That term first came to my mind when, as a child, I’d try to say “stream of consciousness” and end up with “brainflow.” It seems to fit here.

Welcome to the ramblings of my mind. (For now, these ones revolve mostly around films.)

The Dark Knight

Friday, August 15th, 2008 8:33 pm—Film

The Dark Knight (USA 2008, Action/Crime/Drama/Thriller), Writers: Christopher and Jonathan Nolan; Director: Christopher Nolan

Let me say first that there are flaws in this film. It’s no Memento (Christopher Nolan’s brilliant, highly original directorial claim to fame), and the story is a little lackluster when compared with Batman Begins, given that we already know “the secret” of why Bruce Wayne (Christian Bale) created his alter ego. My good friend TS came down pretty hard on The Dark Knight, saying that it tries to mix “comic book logic” with an otherwise “highbrow” script that takes itself too seriously.

That said, I still loved the film, because of the dark tension that never lets up, because I never tire of watching Bale’s performances even when he doesn’t have much to do, because part of me would love to be a superhero, and, far and away most significantly, because Heath Ledger is absolutely phenomenal as The Joker.

When I saw The Dark Knight, there was a trailer for the latest Bond movie, Quantum of Solace. Here’s another action franchise that has moved towards hyperrealism (as far as action films will allow) and plundering new depths to discover the darkness and turmoil that lies at the heart of its characters.

The trailer made me wonder why there’s been such a strong movement in that direction over the past few years. I’ve always loved that kind of character development, and uncovering why dark, twisted people are the way they are. It’s the reason I focused on abnormal psychology in my undergraduate thesis. But in the past, the movies tended to go more for escapism and fantasy than cold hard “truths.” Is there really an increasing demand for this kind of exploration that is less uplifting than the escapist fun we used to go to action movies in search of, or are the filmmakers dictating what we “want”?

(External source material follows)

-- ==== Sys2Proof/Laws/State.lean ====
section
/-! SUPPORT. What each update of the state leaves: one lemma for each field and update, true by rfl, and what is read back. -/

namespace Sys2Proof.Machine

So here we have The Dark Knight, which picks up with Batman’s heart and soul already laid bare for us to dissect. And into the mix is thrown The Joker. We don’t get the same glimpse into his psyche. Nolan and Ledger let us think we do, but before we know it, it’s completely turned on its face and we realize The Joker has been screwing with us. It’s just another practical joke. And isn’t that an interesting twist on the newfangled trend of digging in and really trying to understand why bad—or at least dark—people are the way they are.

The Joker takes that away from us. It’s an interesting choice to make in the sequel to a film whose success came from convincingly revealing the inner workings of a legendary and very complicated mind. The Dark Knight still presents a brutally raw portrayal of The Joker as a disturbed psychopath; it’s a far cry from the cute, cartoon version of the character Jack Nicholson embodied. But with The Joker, Nolan makes it clear that there aren’t always pat answers to why people are the way they are. There doesn’t have to be a rhyme or reason. As Alfred (Michael Caine) says, “Some men just want to watch the world burn.” That was a much more satisfying explanation to me than the implausible transformation Harvey Dent (Aaron Eckhart) supposedly underwent to become Two Face.

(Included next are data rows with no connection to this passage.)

/-! ## Traps -/

/-- A held slot: its time stops and a report is sent; nothing else changes. -/
theorem State.hold_eq (s : State) (c pc tval tinfo : Word) :
    s.hold c pc tval tinfo = { (s.modCur fun x => { x with held := true, fstart := s.clock - x.fstart }) with sent := (s.hold c pc tval tinfo).sent } := by
  unfold State.hold
  dsimp only
  split
  · rfl
  · rfl
/-- Taking a trap changes slots and what is reported only. -/
theorem State.takeTrap_eq (s : State) (t : Trap) (pc : Word) :
    s.takeTrap t pc = { s with slots := (s.takeTrap t pc).slots, sent := (s.takeTrap t pc).sent } := by
  unfold State.takeTrap
  dsimp only
  split
  · rw [State.hold_eq]; rfl
  · split
    · rw [State.hold_eq]; rfl
    · rfl
@[simp] theorem State.takeTrap_mem (s : State) (t : Trap) (pc : Word) : (s.takeTrap t pc).mem = s.mem := by rw [State.takeTrap_eq]
@[simp] theorem State.trapNow_mem (s : State) (t : Trap) : (s.trapNow t).mem = s.mem := State.takeTrap_mem s t _
@[simp] theorem State.hold_mem (s : State) (a b c d : Word) : (s.hold a b c d).mem = s.mem := by rw [State.hold_eq]; rfl
@[simp] theorem State.report_mem (s : State) (a b : Nat) (l : List Nat) : (s.report a b l).mem = s.mem := rfl
theorem foldl_report_mem (l : List (Nat × Session)) (f : Nat) (q : List Nat) (s : State) :
    (l.foldl (fun (x : State) e => x.report e.1 f q) s).mem = s.mem := by
  induction l generalizing s with
  | nil => rfl
  | cons e t ih => rw [List.foldl_cons, ih]; rfl
@[simp] theorem State.logRec_mem (s : State) (a b c : Nat) : (s.logRec a b c).mem = s.mem := by
  have h (c : Prop) [Decidable c] (x : State) (l : List (Nat × Session)) :
      (if c then l.foldl (fun (y : State) e => y.report e.1 7 [49152]) x else x).mem = x.mem := by
    split
    · exact foldl_report_mem l 7 [49152] x
    · rfl
  exact h _ _ _

/-! ## Forms of instructions -/

/-- A register instruction that may issue completes. -/
theorem scalar_ok {size : Nat} {srcs : List GReg} {d : GReg} {f : List Val → Except Trap Val} {s t : State} {v : Val} (h : s.mayIssue srcs [d])
    (hf : f (s.reads srcs) = .ok v) (hw : (s.afterReads srcs).writeG d v = .ok t) : scalar size srcs d f s = .next (t.advance size) := by
  unfold scalar
  simp only [h.1, h.2, hf, hw, Bool.false_eq_true, if_false]
/-- A register instruction waits, traps, or completes. -/
theorem scalar_cases {size : Nat} {srcs : List GReg} {d : GReg} {f : List Val → Except Trap Val} {s t : State}
    (h : scalar size srcs d f s = .next t) : t = s ∨ (∃ tr, t = s.trapNow tr) ∨
      ∃ v s', f (s.reads srcs) = .ok v ∧ (s.afterReads srcs).writeG d v = .ok s' ∧ t = s'.advance size := by
  unfold scalar at h
  split at h
  · cases h; exact .inl rfl
  · split at h
    · cases h; exact .inr (.inl ⟨_, rfl⟩)
    · split at h
      · cases h; exact .inr (.inl ⟨_, rfl⟩)
      · split at h
        · cases h; exact .inr (.inl ⟨_, rfl⟩)
        · cases h; exact .inr (.inr ⟨_, _, ‹_›, ‹_›, rfl⟩)
/-- An acting instruction that may issue completes. -/
theorem control_ok {size : Nat} {srcs dsts : List GReg} {f : List Val → State → Except Trap (Option State)} {s t : State} (h : s.mayIssue srcs dsts)
    (hf : f (s.reads srcs) (s.afterReads srcs) = .ok (some t)) : control size srcs dsts f s = .next (t.advance size) := by
  unfold control
  simp only [h.1, h.2, hf, Bool.false_eq_true, if_false]
/-- An acting instruction traps where its action does. -/
theorem control_trap {size : Nat} {srcs dsts : List GReg} {f : List Val → State → Except Trap (Option State)} {s : State} {t : Trap} (h : s.mayIssue srcs dsts)
    (hf : f (s.reads srcs) (s.afterReads srcs) = .error t) : control size srcs dsts f s = .next (s.trapNow t) := by
  unfold control
  simp only [h.1, h.2, hf, Bool.false_eq_true, if_false]
/-- An acting instruction waits, traps, or completes. -/
theorem control_cases {size : Nat} {srcs dsts : List GReg} {f : List Val → State → Except Trap (Option State)} {s t : State}
    (h : control size srcs dsts f s = .next t) : t = s ∨ (∃ tr, t = s.trapNow tr) ∨
      ∃ s', f (s.reads srcs) (s.afterReads srcs) = .ok (some s') ∧ t = s'.advance size := by
  unfold control at h
  split at h
  · cases h; exact .inl rfl
  · split at h
    · cases h; exact .inr (.inl ⟨_, rfl⟩)
    · split at h
      · cases h; exact .inr (.inl ⟨_, rfl⟩)
      · cases h; exact .inl rfl
      · cases h; exact .inr (.inr ⟨_, ‹_›, rfl⟩)
/-- A transfer that may issue goes where it decides. -/
theorem transfer_ok {srcs : List GReg} {f : List Val → Except Trap (Option Word)} {s : State} {o : Option Word} (h : s.mayIssue srcs [])
    (hf : f (s.reads srcs) = .ok o) : transfer srcs f s = .next (match o with
      | some t => (s.afterReads srcs).jump t
      | none => (s.afterReads srcs).advance 4) := by
  unfold transfer
  cases o <;> simp only [h.1, h.2, hf, Bool.false_eq_true, if_false]
/-- A transfer traps where it decides to. -/
theorem transfer_trap {srcs : List GReg} {f : List Val → Except Trap (Option Word)} {s : State} {t : Trap} (h : s.mayIssue srcs [])
    (hf : f (s.reads srcs) = .error t) : transfer srcs f s = .next (s.trapNow t) := by
  unfold transfer
  simp only [h.1, h.2, hf, Bool.false_eq_true, if_false]
/-- Translating changes walks under way and the number of the next id only. -/
theorem State.translate_trap {s s' : State} {p k : Nat} {o : Option Nat} {oc : BitVec 3} {va : Word} {n : Nat} {t : Trap}
    (h : s.translate p k o oc va n = .trap t s') : s' = { s with walks := s'.walks } := by
  unfold State.translate at h
  repeat' split at h
  all_goals cases h
  all_goals rfl
theorem State.translate_miss {s s' : State} {p k : Nat} {o : Option Nat} {oc : BitVec 3} {va : Word} {n : Nat}
    (h : s.translate p k o oc va n = .miss s') : s' = { s with walks := s'.walks, nextId := s'.nextId } := by
  unfold State.translate at h
  repeat' split at h
  all_goals cases h
  all_goals rfl
/-- A memory instruction waits, traps, stays at its instruction with a request of its own, or issues its request and goes on. -/
theorem memAccess_cases {size : Nat} {srcs dsts : List GReg} {vs : List VNum} {qs : List QNum} {rv : List (BitVec 3 × BitVec 5)} {build : List Val → Access} {s t : State}
    (h : memAccess size srcs dsts vs qs rv build s = .next t) :
    t = s ∨ (∃ (tr : Trap) (s' : State), t = s'.trapNow tr ∧ s' = { s with walks := s'.walks }) ∨ (t = { s with walks := t.walks, nextId := t.nextId }) ∨
      ∃ e : Tlb, let a := build (s.reads srcs); let ea := ((s.reads srcs).getD 0 .zero).bits + a.disp
        (s.retains a.op e.host (e.addr ea).toNat = true ∧
          t = s.issue (s.request a ea (e.addr ea) e.host [⟨true, BitVec.ofNat 32 size⟩, ⟨true, BitVec.ofNat 32 (g31Count srcs)⟩])) ∨
        (s.retains a.op e.host (e.addr ea).toNat = false ∧
          t = ((s.afterReads srcs).issue (s.request a ea (e.addr ea) e.host [])).advance size) := by
  unfold memAccess at h
  dsimp only at h
  split at h
  · cases h; exact .inl rfl
  · split at h
    · cases h; exact .inr (.inl ⟨_, s, rfl, rfl⟩)
    · split at h
      · cases h; exact .inr (.inl ⟨_, s, rfl, rfl⟩)
      · split at h
        · cases h; exact .inr (.inl ⟨_, s, rfl, rfl⟩)
        · split at h
          · cases h; exact .inr (.inl ⟨_, _, rfl, State.translate_trap ‹_›⟩)
          · cases h; exact .inr (.inr (.inl (State.translate_miss ‹_›)))
          · split at h
            · cases h; exact .inr (.inl ⟨_, s, rfl, rfl⟩)
            · split at h
              · cases h; exact .inr (.inl ⟨_, s, rfl, rfl⟩)
              · split at h
                · cases h; exact .inr (.inr (.inr ⟨_, .inl ⟨‹_›, rfl⟩⟩))
                · rename_i hr; cases h; exact .inr (.inr (.inr ⟨_, .inr ⟨by simpa using hr, rfl⟩⟩))
/-- A memory instruction whose checks pass issues its request: `e` is its translation. -/
theorem memAccess_ok {size : Nat} {srcs dsts : List GReg} {vs : List VNum} {qs : List QNum} {rv : List (BitVec 3 × BitVec 5)} {build : List Val → Access} {s : State} {e : Tlb}
    (hw : (s.cur.wait.isSome || s.blocked srcs dsts || s.blockedV vs || s.blockedQ qs) = false)
    (hb : s.badReg (srcs.map (fun n => (0, n)) ++ rv) = none)
    (hv : ((s.reads srcs).getD 0 .zero).valid = true)
    (ha : (((s.reads srcs).getD 0 .zero).bits + (build (s.reads srcs)).disp).toNat % (build (s.reads srcs)).op.align = 0)
    (ht : s.translate s.focus.plot s.focus.slot none (build (s.reads srcs)).oc (((s.reads srcs).getD 0 .zero).bits + (build (s.reads srcs)).disp)
      (build (s.reads srcs)).op.kind = .hit e)
    (hp : s.targetTrap (build (s.reads srcs)).op.target e.host
      (e.addr (((s.reads srcs).getD 0 .zero).bits + (build (s.reads srcs)).disp)).toNat
      (((s.reads srcs).getD 0 .zero).bits + (build (s.reads srcs)).disp) = none)
    (hf : (build (s.reads srcs)).pre = none) :
    let a := build (s.reads srcs); let ea := ((s.reads srcs).getD 0 .zero).bits + a.disp
    memAccess size srcs dsts vs qs rv build s = .next
      (if s.retains a.op e.host (e.addr ea).toNat then
        s.issue (s.request a ea (e.addr ea) e.host [⟨true, BitVec.ofNat 32 size⟩, ⟨true, BitVec.ofNat 32 (g31Count srcs)⟩])
      else ((s.afterReads srcs).issue (s.request a ea (e.addr ea) e.host [])).advance size) := by
  unfold memAccess
  simp only [hw, hb, hv, ha, ht, hp, hf, Bool.false_eq_true, if_false, Bool.not_true, bne_self_eq_false]
  split <;> rfl
/-- A vector instruction that may issue completes. -/
theorem vectorOp_ok {vs : List VNum} {gs : List GReg} {d : VNum} {f : List Val → Except Trap VOut} {s : State} {v : VReg} {fl : List (Nat × Flags)}
    (hb : (s.blocked gs [] || s.blockedV (d :: vs)) = false)
    (hr : s.badReg (vs.flatMap (fun n => [(2, n.zeroExtend 5), (4, n.zeroExtend 5)]) ++ gs.map fun n => (0, n)) = none)
    (hf : f (s.reads gs) = .ok (v, fl)) (hl : laneTrap s.cur.fpctl fl = none) :
    vectorOp vs gs d f s = .next ((((s.afterReads gs).vSet d v).modCur fun x =>
      { x with fpstat := x.fpstat ||| (allFlags fl).zeroExtend 64 }).advance 4) := by
  unfold vectorOp
  simp only [hb, hr, hf, hl, Bool.false_eq_true, if_false]
/-- A vector instruction waits, traps, or writes its register and flags. -/
theorem vectorOp_cases {vs : List VNum} {gs : List GReg} {d : VNum} {f : List Val → Except Trap VOut} {s t : State} (h : vectorOp vs gs d f s = .next t) :
    t = s ∨ (∃ tr, t = s.trapNow tr) ∨ ∃ v fl, f (s.reads gs) = .ok (v, fl) ∧ laneTrap s.cur.fpctl fl = none ∧
      t = (((s.afterReads gs).vSet d v).modCur fun x => { x with fpstat := x.fpstat ||| (allFlags fl).zeroExtend 64 }).advance 4 := by
  unfold vectorOp at h
  split at h
  · cases h; exact .inl rfl
  · split at h
    · cases h; exact .inr (.inl ⟨_, rfl⟩)
    · split at h
      · cases h; exact .inr (.inl ⟨_, rfl⟩)
      · split at h
        · cases h; exact .inr (.inl ⟨_, rfl⟩)
        · cases h; exact .inr (.inr ⟨_, _, ‹_›, ‹_›, rfl⟩)

end Sys2Proof.Machine
end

I think that’s why The Joker makes this film so wonderful for me: Batman Begins explains how the man (Bruce Wayne) became the myth (Batman); The Dark Knight reveals that there might not always be an explanation.

There are other reasons to see the film. Like its predecessor, The Dark Knight is well directed, features some incredible technology, and has a strong supporting cast (with the fantastic Maggie Gyllenhaal taking over the role of Rachel Dawes in the latest film). And there’s more to say about the plot; I’m selling the movie short by implying that it’s just a one-man show. It brings up some interesting issues, including the role that crime has to play in society (should it be wiped out or simply managed?), and the obvious parallels to violence and terror in today’s world (is Batman’s justified violence the answer to The Joker’s foreign, irrational attacks?). But I’d have to see it again to really speak to that. And truly, The Joker is more than reason enough to see this movie. I spent every scene he wasn’t in eagerly awaiting his return. Even when the great Christian Bale was onscreen.